Saved data entries:

====

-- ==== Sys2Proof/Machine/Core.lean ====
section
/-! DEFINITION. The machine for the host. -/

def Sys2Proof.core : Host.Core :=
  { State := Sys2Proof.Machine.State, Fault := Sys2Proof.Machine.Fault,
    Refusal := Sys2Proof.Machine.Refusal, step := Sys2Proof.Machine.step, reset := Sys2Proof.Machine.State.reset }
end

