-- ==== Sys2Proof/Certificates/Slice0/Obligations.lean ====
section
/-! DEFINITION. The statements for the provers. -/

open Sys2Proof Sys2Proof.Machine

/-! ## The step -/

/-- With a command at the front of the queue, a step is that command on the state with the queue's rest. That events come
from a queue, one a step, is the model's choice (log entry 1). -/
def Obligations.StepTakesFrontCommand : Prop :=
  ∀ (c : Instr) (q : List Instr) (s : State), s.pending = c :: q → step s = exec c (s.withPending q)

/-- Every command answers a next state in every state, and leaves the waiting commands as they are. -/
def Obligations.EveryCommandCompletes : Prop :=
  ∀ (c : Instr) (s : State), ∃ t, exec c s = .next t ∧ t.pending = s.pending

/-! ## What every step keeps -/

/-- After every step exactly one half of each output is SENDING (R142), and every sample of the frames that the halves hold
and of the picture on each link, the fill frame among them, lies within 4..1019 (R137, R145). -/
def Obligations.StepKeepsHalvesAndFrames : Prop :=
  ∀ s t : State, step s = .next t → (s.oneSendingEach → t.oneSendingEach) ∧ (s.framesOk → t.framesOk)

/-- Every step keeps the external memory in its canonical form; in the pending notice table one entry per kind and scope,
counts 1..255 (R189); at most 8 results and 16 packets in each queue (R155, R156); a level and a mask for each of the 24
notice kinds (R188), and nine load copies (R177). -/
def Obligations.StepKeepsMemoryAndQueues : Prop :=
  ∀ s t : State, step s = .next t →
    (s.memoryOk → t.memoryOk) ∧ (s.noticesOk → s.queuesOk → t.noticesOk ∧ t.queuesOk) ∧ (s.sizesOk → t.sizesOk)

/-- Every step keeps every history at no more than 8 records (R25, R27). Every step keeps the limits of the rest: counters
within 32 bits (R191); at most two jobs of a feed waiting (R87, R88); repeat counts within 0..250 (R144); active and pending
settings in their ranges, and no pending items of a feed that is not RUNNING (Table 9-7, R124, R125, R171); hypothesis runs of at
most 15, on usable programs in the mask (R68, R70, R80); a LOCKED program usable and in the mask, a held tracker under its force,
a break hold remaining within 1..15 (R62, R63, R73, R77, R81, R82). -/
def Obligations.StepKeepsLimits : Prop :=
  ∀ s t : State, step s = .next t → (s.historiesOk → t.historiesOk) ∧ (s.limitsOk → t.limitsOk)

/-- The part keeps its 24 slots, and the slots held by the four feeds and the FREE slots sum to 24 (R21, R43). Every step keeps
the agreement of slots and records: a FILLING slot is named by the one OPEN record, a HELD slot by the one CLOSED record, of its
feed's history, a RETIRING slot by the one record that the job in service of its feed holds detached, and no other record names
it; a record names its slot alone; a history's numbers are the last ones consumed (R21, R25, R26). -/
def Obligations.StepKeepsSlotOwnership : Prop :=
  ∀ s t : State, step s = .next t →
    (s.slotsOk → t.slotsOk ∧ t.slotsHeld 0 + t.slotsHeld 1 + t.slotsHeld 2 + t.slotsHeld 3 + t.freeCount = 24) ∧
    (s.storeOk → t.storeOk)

====

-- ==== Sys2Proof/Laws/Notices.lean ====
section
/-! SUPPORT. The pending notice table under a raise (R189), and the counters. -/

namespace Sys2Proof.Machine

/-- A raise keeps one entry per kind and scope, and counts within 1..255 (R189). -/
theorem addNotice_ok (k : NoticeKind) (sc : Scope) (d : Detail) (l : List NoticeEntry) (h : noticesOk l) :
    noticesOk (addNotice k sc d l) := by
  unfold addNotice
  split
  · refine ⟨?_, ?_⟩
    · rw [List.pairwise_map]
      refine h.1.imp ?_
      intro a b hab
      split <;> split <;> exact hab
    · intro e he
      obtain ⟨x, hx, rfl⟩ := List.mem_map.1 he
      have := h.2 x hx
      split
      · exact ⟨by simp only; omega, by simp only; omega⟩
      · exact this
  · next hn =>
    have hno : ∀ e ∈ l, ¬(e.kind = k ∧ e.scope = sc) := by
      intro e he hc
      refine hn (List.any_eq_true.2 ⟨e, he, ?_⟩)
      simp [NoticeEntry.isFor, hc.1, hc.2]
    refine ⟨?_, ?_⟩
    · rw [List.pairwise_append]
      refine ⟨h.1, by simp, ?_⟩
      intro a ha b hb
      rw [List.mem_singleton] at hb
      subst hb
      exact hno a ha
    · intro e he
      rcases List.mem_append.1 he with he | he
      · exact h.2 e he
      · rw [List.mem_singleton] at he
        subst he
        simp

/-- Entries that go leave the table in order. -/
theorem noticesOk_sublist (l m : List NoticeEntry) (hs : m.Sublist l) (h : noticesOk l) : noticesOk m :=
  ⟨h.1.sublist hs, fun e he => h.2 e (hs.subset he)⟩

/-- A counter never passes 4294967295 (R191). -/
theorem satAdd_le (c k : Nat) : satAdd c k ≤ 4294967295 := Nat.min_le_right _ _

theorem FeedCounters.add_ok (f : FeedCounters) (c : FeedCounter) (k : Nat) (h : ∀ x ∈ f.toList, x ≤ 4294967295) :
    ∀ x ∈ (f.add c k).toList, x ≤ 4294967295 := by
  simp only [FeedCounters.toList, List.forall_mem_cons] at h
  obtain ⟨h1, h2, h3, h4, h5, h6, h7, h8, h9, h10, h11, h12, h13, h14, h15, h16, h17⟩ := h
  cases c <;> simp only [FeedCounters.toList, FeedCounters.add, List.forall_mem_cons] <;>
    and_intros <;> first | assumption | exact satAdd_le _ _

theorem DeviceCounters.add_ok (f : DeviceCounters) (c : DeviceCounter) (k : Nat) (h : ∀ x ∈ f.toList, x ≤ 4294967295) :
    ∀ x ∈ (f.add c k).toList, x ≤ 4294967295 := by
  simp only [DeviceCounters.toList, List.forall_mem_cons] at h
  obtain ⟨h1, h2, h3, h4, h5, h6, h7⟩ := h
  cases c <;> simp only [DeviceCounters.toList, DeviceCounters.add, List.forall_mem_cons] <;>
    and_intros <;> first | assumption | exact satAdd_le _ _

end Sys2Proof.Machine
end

====

Whenever a line in the entries above includes the word "most", pull that line out.

counts 1..255 (R189); at most 8 results and 16 packets in each queue (R155, R156); a level and a mask for each of the 24
within 32 bits (R191); at most two jobs of a feed waiting (R87, R88); repeat counts within 0..250 (R144); active and pending
most 15, on usable programs in the mask (R68, R70, R80); a LOCKED program usable and in the mask, a held tracker under its force,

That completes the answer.